> **EXERCISE PROMPT**: Up to and including the line with "s.does (fun h => h.clocked (·.heartbeatFail", restate the material below word for word, beginning with its first line.

> **GIVEN INFORMATION**:
-- ==== Sys2Proof/Machine/ExecSteward.lean ====
section
/-! DEFINITION. The meanings of the commands of steward cores and services (chapter 18): each is the block's own operation for it, on everything but the queue. -/

namespace Sys2Proof.Machine

/-- HEARTBEAT_WRITE (R778). -/
def execHeartbeatWrite (k : Core) (v : Word) (s : State) : Host.Outcome State Fault Refusal :=
  s.does (fun h => h.writeAt (.steward k) ⟨.stwHeartbeat, k, 0⟩ v)

/-- STEWARD_HEARTBEAT_FAIL (R779). -/
def execStewardHeartbeatFail (k : Core) (s : State) : Host.Outcome State Fault Refusal :=
  s.does (fun h => h.clocked (·.heartbeatFail k))

/-- STEWARD_CORE_UE (R774). -/
def execStewardCoreUe (core : Option Core) (n : Node) (s : State) : Host.Outcome State Fault Refusal :=
  s.does (fun h => h.clocked (·.coreUe (core.map (·.val)) n))

/-- MTIME_INTERRUPT (R775). -/
def execMtimeInterrupt (k : Core) (s : State) : Host.Outcome State Fault Refusal :=
  s.does (fun h => h.clocked (·.timerDue k))

/-- MBOX_DOORBELL (R789). -/
def execMboxDoorbell (p : Path) (s : State) : Host.Outcome State Fault Refusal :=
  s.does (fun h => h.writeAt p ⟨.stwMboxDb, 0, 0⟩ 1#32)

/-- MBOX_DONE (R790). -/
def execMboxDone (p : Path) (s : State) : Host.Outcome State Fault Refusal :=
  s.does (fun h => h.writeAt p ⟨.stwMboxDone, 0, 0⟩ 1#32)

/-- INFO (R793). -/
def execInfo (via : Option (BitVec 12 × BitVec 12)) (s : State) : Host.Outcome State Fault Refusal :=
  s.does (fun h => h.clocked (·.serviceInfo (via.map (fun x => (x.1.toNat, x.2.toNat)))))

/-- NVM_READ (R794). -/
def execNvmRead (via : Option (BitVec 12 × BitVec 12)) (ok : Bool) (timeout : Bool) (s : State) : Host.Outcome State Fault Refusal :=
  s.does (fun h => h.clocked (·.serviceNvmRead (via.map (fun x => (x.1.toNat, x.2.toNat))) ok timeout))

/-- NVM_WRITE (R795). -/
def execNvmWrite (via : Option (BitVec 12 × BitVec 12)) (data : List Byte) (stop : Option (Nat × Bool))
    (s : State) : Host.Outcome State Fault Refusal :=
  s.does (fun h => h.clocked (·.serviceNvmWrite (via.map (fun x => (x.1.toNat, x.2.toNat))) data stop))

/-- NVM_ERASE (R795). -/
def execNvmErase (via : Option (BitVec 12 × BitVec 12)) (stop : Option Nat) (s : State) : Host.Outcome State Fault Refusal :=
  s.does (fun h => h.clocked (·.serviceNvmErase (via.map (fun x => (x.1.toNat, x.2.toNat))) stop))

/-- RETIRE_SITE (R793). -/
def execRetireSite (via : Option (BitVec 12 × BitVec 12)) (s : State) : Host.Outcome State Fault Refusal :=
  s.does (fun h => h.clocked (·.serviceRetire (via.map (fun x => (x.1.toNat, x.2.toNat)))))

/-- COUNTER_DUMP (R845). -/
def execCounterDump (via : Option (BitVec 12 × BitVec 12)) (ok : Bool) (s : State) : Host.Outcome State Fault Refusal :=
  s.does (fun h => h.clocked (·.serviceDump (via.map (fun x => (x.1.toNat, x.2.toNat))) ok))

/-- HANG_REPORT (R845). -/
def execHangReport (via : Option (BitVec 12 × BitVec 12)) (ok : Bool) (s : State) : Host.Outcome State Fault Refusal :=
  s.does (fun h => h.clocked (·.serviceHang (via.map (fun x => (x.1.toNat, x.2.toNat))) ok))

/-- BAD_SERVICE (R793). -/
def execBadService (via : Option (BitVec 12 × BitVec 12)) (s : State) : Host.Outcome State Fault Refusal :=
  s.does (fun h => h.clocked (·.serviceBad (via.map (fun x => (x.1.toNat, x.2.toNat)))))

/-- VF_IRQ (R797). -/
def execVfIrq (p : Path) (v : Word) (s : State) : Host.Outcome State Fault Refusal :=
  s.does (fun h => h.writeAt p ⟨.stwVfIrq, 0, 0⟩ v)

/-- CORE_HALT (R805). -/
def execCoreHalt (k : Core) (s : State) : Host.Outcome State Fault Refusal :=
  s.does (fun h => h.clocked (·.coreHalt k))

/-- CORE_RESUME (R806). -/
def execCoreResume (k : Core) (s : State) : Host.Outcome State Fault Refusal :=
  s.does (fun h => h.clocked (·.coreResume k))

/-- BREAK_SCOPE_WRITE (R804). -/
def execBreakScopeWrite (p : Path) (v : Word) (s : State) : Host.Outcome State Fault Refusal :=
  s.does (fun h => h.writeAt p ⟨.stwBreakCtl, 0, 0⟩ v)

end Sys2Proof.Machine
end

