-- ==== Sys2Proof/Machine/ExecSync.lean ====
section
/-! DEFINITION. The meanings of the commands of the sync network (chapter 8): each is the block's own operation for it, on everything but the queue. -/

namespace Sys2Proof.Machine

/-- SYNC_CONTRIBUTE (R339). -/
def execSyncContribute (tile : Tile) (k : BitVec 9) (s : State) : Host.Outcome State Fault Refusal :=
  s.does (fun h => h.clocked (·.syncContribute tile k.toNat))

/-- SNET_UP_COMBINE (R341). -/
def execSnetUpCombine (n : Node) (k : BitVec 9) (err : MeshErr) (s : State) : Host.Outcome State Fault Refusal :=
  s.does (fun h => h.clocked (·.upCombine n k.toNat err))

/-- SNET_DOWN_DELIVER (R343). -/
def execSnetDownDeliver (n : Node) (k : BitVec 9) (ueAt : Option Nat) (s : State) : Host.Outcome State Fault Refusal :=
  s.does (fun h => h.clocked (·.downDeliver n k.toNat ueAt))

/-- RING_PARTIAL_ARRIVAL (R351). -/
def execRingPartialArrival (q : Port) (s : State) : Host.Outcome State Fault Refusal :=
  s.does (fun h => h.clocked (·.ringPartial q))

/-- SYNC_CFG_DISABLE (R378). -/
def execSyncCfgDisable (p : Path) (k : BitVec 9) (v : Word) (s : State) : Host.Outcome State Fault Refusal :=
  s.does (fun h => h.writeAt p ⟨syncCfgId k.toNat, anchorNode, k.toNat % 256⟩ (setBit v 15 false))

/-- GONG_FREEZE_REQ (R362). -/
def execGongFreezeReq (p : Path) (v : Word) (s : State) : Host.Outcome State Fault Refusal :=
  s.does (fun h => h.gongWrite p 1 v)

/-- GONG_THAW_REQ (R362). -/
def execGongThawReq (p : Path) (v : Word) (s : State) : Host.Outcome State Fault Refusal :=
  s.does (fun h => h.gongWrite p 2 v)

/-- GONG_FAULT_REQ (R363). -/
def execGongFaultReq (p : Path) (v : Word) (s : State) : Host.Outcome State Fault Refusal :=
  s.does (fun h => h.gongWrite p 3 v)

/-- GONG_NOTICE_ARRIVAL (R369). -/
def execGongNoticeArrival (q : Option Port) (s : State) : Host.Outcome State Fault Refusal :=
  s.does (fun h => h.clocked (fun h => match q with | none => h.gongLocal | some q => h.gongArrive q))

/-- FREEZE_TAKE_EFFECT (R367). -/
def execFreezeTakeEffect (s : State) : Host.Outcome State Fault Refusal :=
  s.does (fun h => h.clocked (·.freezeDue))

/-- THAW_TAKE_EFFECT (R367). -/
def execThawTakeEffect (s : State) : Host.Outcome State Fault Refusal :=
  s.does (fun h => h.clocked (·.thawDue))

/-- FAULT_NOTICE (R361). -/
def execFaultNotice (s : State) : Host.Outcome State Fault Refusal :=
  s.does (fun h => h.clocked (·.faultNotice))

/-- REMOTE_FAULT_NOTICE (R366). -/
def execRemoteFaultNotice (q : Port) (s : State) : Host.Outcome State Fault Refusal :=
  s.does (fun h => h.clocked (·.remoteFault q))

/-- BEAT_SEND (R370). -/
def execBeatSend (s : State) : Host.Outcome State Fault Refusal :=
  s.does (fun h => h.clocked (·.beatSend))

/-- BEAT_ARRIVAL (R372). -/
def execBeatArrival (q : Port) (hold : BitVec 24) (hops : BitVec 5) (s : State) : Host.Outcome State Fault Refusal :=
  s.does (fun h => h.clocked (·.beatArrive q hold.toNat hops.toNat))

/-- DOWNBEAT_LOST (R374). -/
def execDownbeatLost (s : State) : Host.Outcome State Fault Refusal :=
  s.does (fun h => h.clocked (·.downbeatLost))

end Sys2Proof.Machine
end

> **SOLUTION**:
-- ==== Sys2Proof/Machine/ExecSteward.lean ====
section
/-! DEFINITION. The meanings of the commands of steward cores and services (chapter 18): each is the block's own operation for it, on everything but the queue. -/

namespace Sys2Proof.Machine

/-- HEARTBEAT_WRITE (R778). -/
def execHeartbeatWrite (k : Core) (v : Word) (s : State) : Host.Outcome State Fault Refusal :=
  s.does (fun h => h.writeAt (.steward k) ⟨.stwHeartbeat, k, 0⟩ v)

/-- STEWARD_HEARTBEAT_FAIL (R779). -/
def execStewardHeartbeatFail (k : Core) (s : State) : Host.Outcome State Fault Refusal :=
  s.does (fun h => h.clocked (·.heartbeatFail k))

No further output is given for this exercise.